[[ DATA EXTRACT, beginning ]]
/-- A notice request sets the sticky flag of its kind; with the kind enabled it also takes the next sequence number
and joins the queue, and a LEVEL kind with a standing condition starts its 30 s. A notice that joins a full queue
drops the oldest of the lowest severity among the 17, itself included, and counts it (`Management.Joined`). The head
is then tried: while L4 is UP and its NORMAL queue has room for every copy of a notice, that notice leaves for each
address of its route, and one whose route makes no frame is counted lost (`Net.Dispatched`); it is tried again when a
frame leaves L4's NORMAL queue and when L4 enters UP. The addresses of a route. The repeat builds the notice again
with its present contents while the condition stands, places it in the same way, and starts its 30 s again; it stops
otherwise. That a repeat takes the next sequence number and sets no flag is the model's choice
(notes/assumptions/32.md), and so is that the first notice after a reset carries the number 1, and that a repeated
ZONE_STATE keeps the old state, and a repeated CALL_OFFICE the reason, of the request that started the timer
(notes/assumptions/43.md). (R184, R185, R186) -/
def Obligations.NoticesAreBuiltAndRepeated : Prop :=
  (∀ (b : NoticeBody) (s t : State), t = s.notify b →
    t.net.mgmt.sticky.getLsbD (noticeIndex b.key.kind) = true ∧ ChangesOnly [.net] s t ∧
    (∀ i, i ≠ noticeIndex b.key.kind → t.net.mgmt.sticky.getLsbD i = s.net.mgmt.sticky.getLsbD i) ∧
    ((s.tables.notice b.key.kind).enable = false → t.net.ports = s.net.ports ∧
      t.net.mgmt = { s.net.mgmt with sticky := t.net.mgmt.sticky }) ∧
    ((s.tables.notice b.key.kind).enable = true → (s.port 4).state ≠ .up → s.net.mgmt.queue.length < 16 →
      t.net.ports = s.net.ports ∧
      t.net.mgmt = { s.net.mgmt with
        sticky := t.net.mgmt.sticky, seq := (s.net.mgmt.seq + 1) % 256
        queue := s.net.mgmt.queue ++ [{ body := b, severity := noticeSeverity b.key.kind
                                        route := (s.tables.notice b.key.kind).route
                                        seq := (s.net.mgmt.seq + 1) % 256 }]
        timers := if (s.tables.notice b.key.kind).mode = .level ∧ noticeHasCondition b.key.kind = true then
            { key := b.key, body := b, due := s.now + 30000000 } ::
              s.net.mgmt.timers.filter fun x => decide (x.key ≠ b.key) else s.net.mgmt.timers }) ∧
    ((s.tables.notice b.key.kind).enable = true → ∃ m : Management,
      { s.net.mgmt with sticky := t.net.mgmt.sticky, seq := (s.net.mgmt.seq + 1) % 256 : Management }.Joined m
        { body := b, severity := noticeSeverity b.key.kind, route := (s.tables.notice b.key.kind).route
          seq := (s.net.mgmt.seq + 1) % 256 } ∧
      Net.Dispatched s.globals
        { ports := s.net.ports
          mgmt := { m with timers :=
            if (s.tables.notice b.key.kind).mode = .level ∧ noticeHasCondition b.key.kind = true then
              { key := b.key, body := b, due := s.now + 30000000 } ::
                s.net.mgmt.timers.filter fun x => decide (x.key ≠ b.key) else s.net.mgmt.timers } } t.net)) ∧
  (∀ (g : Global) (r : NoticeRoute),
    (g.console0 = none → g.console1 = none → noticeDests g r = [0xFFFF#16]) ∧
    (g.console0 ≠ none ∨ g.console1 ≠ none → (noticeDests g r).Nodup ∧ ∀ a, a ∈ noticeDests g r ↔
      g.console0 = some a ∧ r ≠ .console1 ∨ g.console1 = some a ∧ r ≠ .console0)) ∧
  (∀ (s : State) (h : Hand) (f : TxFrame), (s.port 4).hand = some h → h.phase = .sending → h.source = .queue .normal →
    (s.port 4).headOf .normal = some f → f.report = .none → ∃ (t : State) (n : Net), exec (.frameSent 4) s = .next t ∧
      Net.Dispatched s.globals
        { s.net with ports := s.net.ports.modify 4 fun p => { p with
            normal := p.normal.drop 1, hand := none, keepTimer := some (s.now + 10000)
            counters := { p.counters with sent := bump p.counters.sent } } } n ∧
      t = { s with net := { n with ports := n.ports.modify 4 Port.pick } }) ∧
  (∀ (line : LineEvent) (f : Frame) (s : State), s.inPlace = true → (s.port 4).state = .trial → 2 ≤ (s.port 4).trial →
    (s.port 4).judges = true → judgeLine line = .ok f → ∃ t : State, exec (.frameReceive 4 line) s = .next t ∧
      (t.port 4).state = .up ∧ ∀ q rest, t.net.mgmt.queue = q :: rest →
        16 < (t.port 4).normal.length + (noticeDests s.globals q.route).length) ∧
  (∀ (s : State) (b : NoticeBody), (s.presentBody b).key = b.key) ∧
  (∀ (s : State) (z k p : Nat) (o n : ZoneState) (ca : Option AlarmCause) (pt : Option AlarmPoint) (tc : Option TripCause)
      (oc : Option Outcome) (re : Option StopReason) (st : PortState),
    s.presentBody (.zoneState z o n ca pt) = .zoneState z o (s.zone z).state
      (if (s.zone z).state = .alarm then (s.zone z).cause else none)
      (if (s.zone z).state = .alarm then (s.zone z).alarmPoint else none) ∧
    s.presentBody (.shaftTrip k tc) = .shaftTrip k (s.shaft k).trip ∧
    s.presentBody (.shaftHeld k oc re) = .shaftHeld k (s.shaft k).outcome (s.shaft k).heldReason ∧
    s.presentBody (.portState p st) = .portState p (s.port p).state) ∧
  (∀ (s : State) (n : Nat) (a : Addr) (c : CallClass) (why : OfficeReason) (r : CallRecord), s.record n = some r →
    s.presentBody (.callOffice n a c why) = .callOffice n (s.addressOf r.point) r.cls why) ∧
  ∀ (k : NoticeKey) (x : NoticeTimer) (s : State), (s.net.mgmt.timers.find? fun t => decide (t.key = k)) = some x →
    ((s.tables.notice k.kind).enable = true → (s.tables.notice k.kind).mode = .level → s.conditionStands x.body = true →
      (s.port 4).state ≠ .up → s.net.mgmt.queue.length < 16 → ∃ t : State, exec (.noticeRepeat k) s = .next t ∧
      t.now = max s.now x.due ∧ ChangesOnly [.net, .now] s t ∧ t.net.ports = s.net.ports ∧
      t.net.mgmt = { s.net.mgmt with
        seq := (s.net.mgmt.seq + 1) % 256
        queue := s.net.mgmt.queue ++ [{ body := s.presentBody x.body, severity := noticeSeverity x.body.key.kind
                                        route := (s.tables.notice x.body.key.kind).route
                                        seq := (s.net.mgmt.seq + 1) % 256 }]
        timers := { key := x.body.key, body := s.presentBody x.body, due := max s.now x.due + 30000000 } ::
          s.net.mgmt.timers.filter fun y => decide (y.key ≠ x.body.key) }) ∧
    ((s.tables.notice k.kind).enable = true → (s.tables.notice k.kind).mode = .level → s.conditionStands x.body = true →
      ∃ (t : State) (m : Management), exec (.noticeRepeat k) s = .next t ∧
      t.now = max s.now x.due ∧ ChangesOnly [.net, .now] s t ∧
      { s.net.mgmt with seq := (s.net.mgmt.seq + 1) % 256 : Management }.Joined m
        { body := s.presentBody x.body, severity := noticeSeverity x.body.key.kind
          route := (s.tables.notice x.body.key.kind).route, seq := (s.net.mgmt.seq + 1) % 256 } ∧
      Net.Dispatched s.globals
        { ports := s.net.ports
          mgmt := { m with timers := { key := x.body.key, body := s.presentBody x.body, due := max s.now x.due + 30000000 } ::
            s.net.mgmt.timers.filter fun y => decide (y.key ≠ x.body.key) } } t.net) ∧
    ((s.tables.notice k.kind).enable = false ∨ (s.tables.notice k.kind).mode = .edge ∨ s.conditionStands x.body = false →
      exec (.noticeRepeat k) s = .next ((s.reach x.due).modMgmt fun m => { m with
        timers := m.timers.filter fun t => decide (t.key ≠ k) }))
[[ DATA EXTRACT, end ]]
[[ DATA EXTRACT, beginning ]]
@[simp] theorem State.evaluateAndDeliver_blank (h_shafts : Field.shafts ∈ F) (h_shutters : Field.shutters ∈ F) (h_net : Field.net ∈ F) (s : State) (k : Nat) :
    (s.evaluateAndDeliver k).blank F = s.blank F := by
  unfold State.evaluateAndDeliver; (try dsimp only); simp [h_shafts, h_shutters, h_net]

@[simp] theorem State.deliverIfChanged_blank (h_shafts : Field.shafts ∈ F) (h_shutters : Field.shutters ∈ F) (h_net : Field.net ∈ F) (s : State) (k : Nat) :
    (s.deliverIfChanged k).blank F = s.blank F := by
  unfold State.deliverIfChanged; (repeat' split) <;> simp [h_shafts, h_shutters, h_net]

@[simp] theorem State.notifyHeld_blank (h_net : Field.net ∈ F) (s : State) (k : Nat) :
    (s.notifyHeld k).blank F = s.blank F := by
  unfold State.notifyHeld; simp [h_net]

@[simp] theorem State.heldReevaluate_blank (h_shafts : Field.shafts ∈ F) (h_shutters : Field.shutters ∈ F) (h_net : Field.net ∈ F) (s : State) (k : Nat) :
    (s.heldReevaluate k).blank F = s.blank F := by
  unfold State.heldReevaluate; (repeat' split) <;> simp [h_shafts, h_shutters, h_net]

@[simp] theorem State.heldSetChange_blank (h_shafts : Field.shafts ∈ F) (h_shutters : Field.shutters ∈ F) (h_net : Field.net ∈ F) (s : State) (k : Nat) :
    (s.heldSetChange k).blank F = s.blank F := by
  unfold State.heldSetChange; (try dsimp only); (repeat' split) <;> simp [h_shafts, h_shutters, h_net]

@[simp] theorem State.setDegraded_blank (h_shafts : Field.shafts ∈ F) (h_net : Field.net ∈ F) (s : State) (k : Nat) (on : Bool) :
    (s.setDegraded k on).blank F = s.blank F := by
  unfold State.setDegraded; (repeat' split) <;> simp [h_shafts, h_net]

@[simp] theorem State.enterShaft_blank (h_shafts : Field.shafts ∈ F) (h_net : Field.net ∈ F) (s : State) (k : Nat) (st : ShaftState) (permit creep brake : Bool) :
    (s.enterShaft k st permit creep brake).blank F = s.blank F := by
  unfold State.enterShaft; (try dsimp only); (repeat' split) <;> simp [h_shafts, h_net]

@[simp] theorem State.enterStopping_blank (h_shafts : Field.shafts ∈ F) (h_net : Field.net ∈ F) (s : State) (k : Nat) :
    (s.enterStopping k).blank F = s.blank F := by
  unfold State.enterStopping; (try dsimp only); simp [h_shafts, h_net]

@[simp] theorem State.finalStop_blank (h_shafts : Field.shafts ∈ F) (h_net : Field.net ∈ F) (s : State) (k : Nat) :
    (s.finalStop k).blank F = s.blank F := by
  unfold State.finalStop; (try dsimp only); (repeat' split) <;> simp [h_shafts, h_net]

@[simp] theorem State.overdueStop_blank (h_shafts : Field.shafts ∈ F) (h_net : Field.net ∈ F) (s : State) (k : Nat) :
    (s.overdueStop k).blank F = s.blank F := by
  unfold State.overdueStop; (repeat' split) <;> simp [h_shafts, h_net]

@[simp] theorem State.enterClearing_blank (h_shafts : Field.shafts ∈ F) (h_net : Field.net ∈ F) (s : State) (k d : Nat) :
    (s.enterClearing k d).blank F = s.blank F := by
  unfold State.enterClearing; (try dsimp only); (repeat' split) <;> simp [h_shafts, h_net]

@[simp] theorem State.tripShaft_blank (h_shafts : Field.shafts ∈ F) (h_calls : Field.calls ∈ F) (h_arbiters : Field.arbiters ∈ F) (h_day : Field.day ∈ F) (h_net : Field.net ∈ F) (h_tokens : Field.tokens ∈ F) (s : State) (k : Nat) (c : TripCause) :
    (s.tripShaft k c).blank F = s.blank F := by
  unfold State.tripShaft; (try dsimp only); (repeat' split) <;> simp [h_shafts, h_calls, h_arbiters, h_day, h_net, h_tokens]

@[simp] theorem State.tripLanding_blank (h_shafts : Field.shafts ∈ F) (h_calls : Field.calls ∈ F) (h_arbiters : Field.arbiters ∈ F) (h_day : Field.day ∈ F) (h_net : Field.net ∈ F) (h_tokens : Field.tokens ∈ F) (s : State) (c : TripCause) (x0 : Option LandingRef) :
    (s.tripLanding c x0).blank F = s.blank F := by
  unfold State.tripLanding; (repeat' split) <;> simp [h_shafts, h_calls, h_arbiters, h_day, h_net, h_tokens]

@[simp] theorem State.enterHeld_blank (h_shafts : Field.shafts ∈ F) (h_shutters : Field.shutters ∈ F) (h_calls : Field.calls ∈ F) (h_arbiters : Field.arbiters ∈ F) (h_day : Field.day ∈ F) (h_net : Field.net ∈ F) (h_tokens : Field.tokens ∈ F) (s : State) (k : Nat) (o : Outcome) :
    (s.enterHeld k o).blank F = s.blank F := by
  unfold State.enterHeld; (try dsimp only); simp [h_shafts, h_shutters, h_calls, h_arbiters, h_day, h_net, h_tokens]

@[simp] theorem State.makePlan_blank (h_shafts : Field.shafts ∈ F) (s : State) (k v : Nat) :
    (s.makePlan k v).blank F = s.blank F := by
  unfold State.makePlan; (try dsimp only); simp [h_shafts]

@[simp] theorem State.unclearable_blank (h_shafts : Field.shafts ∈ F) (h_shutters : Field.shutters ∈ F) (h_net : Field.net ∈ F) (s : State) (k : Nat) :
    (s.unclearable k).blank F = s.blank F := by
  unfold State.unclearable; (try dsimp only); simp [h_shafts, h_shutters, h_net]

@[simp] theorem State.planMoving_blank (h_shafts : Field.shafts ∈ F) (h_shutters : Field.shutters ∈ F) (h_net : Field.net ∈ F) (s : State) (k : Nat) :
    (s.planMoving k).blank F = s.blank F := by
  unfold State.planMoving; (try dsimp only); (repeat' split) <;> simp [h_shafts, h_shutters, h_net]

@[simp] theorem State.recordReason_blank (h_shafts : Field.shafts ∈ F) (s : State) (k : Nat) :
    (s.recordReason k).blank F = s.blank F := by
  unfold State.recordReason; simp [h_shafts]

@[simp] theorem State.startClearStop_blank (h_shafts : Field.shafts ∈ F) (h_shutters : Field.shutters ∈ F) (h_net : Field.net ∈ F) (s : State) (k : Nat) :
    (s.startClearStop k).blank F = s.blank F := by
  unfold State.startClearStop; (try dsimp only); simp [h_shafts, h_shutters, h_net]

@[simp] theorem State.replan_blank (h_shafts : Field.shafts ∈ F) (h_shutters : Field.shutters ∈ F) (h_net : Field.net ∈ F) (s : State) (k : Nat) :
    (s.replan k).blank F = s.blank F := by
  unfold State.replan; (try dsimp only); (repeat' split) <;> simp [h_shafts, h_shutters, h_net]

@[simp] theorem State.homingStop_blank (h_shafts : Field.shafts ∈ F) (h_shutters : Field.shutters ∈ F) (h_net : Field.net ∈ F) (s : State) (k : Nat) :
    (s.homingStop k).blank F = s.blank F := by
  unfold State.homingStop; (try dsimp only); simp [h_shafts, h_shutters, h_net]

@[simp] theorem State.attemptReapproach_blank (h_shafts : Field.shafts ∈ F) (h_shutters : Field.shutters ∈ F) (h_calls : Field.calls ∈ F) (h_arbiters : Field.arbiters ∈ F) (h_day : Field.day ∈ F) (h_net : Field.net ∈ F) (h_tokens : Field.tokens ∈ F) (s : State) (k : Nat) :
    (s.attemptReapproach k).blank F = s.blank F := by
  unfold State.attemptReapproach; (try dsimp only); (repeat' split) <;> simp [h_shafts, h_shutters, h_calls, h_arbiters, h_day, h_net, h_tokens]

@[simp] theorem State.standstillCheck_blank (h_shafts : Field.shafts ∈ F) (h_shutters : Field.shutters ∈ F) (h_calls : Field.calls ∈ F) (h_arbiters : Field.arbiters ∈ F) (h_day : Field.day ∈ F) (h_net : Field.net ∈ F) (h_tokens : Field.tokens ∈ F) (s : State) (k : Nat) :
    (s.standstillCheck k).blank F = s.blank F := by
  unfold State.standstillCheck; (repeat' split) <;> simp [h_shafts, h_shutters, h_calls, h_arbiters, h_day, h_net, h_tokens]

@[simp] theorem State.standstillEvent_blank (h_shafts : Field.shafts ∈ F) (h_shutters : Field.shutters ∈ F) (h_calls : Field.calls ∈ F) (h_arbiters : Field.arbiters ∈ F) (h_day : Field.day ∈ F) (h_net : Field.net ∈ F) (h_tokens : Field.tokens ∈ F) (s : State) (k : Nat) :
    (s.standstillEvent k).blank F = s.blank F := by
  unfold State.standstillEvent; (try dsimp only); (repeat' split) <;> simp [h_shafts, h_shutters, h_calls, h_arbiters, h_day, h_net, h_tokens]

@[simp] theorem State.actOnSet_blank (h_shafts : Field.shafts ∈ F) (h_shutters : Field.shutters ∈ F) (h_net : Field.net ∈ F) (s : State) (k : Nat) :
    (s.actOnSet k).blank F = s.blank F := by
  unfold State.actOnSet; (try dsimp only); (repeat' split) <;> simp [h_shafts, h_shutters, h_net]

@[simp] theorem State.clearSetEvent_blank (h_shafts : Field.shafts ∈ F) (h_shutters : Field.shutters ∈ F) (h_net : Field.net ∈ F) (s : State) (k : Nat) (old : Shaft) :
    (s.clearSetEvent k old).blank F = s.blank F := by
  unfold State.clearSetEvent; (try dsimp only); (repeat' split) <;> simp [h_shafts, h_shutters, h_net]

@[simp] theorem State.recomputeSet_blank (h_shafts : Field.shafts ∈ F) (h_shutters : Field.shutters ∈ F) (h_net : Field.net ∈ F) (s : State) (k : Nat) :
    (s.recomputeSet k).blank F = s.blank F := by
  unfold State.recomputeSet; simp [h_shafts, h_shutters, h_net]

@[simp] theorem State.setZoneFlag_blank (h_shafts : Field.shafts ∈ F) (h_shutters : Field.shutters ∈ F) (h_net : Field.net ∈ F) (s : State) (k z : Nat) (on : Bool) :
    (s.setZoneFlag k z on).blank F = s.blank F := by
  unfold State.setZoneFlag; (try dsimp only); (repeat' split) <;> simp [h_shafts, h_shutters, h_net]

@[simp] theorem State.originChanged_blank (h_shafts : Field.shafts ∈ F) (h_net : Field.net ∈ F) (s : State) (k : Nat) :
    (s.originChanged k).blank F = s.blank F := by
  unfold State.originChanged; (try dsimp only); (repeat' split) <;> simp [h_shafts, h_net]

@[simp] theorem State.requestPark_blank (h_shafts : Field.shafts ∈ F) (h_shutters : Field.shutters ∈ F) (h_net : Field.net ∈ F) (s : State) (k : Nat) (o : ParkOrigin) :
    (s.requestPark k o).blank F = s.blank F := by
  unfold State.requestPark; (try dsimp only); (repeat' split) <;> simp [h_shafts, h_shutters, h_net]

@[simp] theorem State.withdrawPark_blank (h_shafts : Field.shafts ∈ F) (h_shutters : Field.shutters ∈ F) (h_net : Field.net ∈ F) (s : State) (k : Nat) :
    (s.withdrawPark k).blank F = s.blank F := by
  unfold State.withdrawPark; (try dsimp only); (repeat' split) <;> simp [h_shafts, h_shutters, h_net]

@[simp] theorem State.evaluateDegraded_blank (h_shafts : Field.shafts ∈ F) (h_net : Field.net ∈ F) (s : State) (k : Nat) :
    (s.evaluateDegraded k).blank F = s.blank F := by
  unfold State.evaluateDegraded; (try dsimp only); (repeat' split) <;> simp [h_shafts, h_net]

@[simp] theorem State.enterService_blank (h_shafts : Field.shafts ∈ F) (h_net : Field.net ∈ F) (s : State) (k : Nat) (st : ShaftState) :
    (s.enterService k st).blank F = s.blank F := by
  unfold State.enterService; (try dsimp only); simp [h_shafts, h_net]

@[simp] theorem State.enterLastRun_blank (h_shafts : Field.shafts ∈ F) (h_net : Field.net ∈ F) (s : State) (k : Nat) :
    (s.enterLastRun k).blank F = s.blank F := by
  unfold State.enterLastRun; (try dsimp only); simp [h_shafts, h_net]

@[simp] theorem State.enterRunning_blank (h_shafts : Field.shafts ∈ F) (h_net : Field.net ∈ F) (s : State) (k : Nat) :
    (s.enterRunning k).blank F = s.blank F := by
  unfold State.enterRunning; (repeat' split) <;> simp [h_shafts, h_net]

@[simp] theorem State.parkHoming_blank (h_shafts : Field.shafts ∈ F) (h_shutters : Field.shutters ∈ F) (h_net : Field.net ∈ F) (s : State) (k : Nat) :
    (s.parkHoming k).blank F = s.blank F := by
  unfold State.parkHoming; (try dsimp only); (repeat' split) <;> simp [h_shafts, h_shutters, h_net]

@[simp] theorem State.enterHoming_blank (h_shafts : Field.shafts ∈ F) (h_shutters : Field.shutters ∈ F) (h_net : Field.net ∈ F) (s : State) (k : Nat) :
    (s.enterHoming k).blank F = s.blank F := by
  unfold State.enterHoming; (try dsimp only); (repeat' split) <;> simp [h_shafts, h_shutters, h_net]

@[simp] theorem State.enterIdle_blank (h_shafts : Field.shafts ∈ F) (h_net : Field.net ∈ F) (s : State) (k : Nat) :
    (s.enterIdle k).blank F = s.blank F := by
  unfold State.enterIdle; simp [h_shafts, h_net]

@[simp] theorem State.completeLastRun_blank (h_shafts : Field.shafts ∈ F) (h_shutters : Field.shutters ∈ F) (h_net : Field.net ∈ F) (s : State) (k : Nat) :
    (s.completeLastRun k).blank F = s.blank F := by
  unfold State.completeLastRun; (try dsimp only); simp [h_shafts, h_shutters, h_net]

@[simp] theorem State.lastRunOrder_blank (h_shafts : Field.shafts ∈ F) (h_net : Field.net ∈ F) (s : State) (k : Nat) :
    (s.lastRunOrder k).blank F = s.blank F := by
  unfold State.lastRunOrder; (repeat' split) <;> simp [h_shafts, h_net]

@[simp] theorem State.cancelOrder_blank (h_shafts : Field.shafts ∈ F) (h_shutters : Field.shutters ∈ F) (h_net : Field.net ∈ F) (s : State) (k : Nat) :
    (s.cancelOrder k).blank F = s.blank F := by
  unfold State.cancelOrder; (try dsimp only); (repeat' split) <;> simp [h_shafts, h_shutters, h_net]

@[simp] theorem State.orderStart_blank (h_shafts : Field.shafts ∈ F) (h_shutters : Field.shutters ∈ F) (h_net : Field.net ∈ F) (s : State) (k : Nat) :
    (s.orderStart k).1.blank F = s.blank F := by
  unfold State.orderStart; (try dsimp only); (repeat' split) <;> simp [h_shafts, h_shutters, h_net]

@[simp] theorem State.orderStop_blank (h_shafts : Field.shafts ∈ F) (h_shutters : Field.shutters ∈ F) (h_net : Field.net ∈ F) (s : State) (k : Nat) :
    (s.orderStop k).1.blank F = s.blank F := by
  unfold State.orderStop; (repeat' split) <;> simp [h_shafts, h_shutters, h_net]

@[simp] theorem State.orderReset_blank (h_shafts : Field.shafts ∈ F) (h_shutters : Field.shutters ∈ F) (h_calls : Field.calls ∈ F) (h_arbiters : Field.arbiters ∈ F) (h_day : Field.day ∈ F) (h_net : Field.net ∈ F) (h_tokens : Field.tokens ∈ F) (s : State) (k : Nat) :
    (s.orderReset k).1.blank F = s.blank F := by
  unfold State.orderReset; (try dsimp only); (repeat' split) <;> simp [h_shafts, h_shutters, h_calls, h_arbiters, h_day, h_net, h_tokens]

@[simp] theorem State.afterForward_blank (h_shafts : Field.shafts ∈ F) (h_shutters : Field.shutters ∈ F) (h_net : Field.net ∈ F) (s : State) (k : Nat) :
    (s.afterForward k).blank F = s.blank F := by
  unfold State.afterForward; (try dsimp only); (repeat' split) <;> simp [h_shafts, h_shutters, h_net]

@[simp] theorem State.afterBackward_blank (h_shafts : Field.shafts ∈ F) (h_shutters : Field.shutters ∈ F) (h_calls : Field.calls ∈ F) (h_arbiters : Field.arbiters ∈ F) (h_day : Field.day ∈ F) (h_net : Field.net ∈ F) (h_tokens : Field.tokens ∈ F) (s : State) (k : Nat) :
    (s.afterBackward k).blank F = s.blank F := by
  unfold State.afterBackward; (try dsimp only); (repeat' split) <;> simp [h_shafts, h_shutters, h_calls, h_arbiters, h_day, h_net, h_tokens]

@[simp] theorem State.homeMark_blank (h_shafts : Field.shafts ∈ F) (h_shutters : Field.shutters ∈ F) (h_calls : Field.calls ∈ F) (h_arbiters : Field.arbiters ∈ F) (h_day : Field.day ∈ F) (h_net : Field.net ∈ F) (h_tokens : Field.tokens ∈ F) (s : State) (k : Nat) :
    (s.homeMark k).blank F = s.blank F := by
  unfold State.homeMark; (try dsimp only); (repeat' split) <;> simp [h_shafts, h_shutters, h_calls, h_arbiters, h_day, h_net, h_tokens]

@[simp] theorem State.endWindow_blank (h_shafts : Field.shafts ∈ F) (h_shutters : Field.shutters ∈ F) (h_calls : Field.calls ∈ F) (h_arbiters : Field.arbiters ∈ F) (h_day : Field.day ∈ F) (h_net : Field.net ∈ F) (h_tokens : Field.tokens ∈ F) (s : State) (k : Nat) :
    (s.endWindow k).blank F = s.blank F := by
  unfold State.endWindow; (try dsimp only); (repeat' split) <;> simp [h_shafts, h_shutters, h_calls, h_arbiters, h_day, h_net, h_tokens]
[[ DATA EXTRACT, end ]]
WHAT TO PRODUCE:
Of all the entries above, output exactly the lines between the one holding "(s.orderReset k).1.blank F" and the one holding "(s.endWindow k).blank F = s.blank F := by", inclusive.

YOUR SOLUTION:
    (s.orderReset k).1.blank F = s.blank F := by
  unfold State.orderReset; (try dsimp only); (repeat' split) <;> simp [h_shafts, h_shutters, h_calls, h_arbiters, h_day, h_net, h_tokens]

@[simp] theorem State.afterForward_blank (h_shafts : Field.shafts ∈ F) (h_shutters : Field.shutters ∈ F) (h_net : Field.net ∈ F) (s : State) (k : Nat) :
    (s.afterForward k).blank F = s.blank F := by
  unfold State.afterForward; (try dsimp only); (repeat' split) <;> simp [h_shafts, h_shutters, h_net]

@[simp] theorem State.afterBackward_blank (h_shafts : Field.shafts ∈ F) (h_shutters : Field.shutters ∈ F) (h_calls : Field.calls ∈ F) (h_arbiters : Field.arbiters ∈ F) (h_day : Field.day ∈ F) (h_net : Field.net ∈ F) (h_tokens : Field.tokens ∈ F) (s : State) (k : Nat) :
    (s.afterBackward k).blank F = s.blank F := by
  unfold State.afterBackward; (try dsimp only); (repeat' split) <;> simp [h_shafts, h_shutters, h_calls, h_arbiters, h_day, h_net, h_tokens]

@[simp] theorem State.homeMark_blank (h_shafts : Field.shafts ∈ F) (h_shutters : Field.shutters ∈ F) (h_calls : Field.calls ∈ F) (h_arbiters : Field.arbiters ∈ F) (h_day : Field.day ∈ F) (h_net : Field.net ∈ F) (h_tokens : Field.tokens ∈ F) (s : State) (k : Nat) :
    (s.homeMark k).blank F = s.blank F := by
  unfold State.homeMark; (try dsimp only); (repeat' split) <;> simp [h_shafts, h_shutters, h_calls, h_arbiters, h_day, h_net, h_tokens]

@[simp] theorem State.endWindow_blank (h_shafts : Field.shafts ∈ F) (h_shutters : Field.shutters ∈ F) (h_calls : Field.calls ∈ F) (h_arbiters : Field.arbiters ∈ F) (h_day : Field.day ∈ F) (h_net : Field.net ∈ F) (h_tokens : Field.tokens ∈ F) (s : State) (k : Nat) :
    (s.endWindow k).blank F = s.blank F := by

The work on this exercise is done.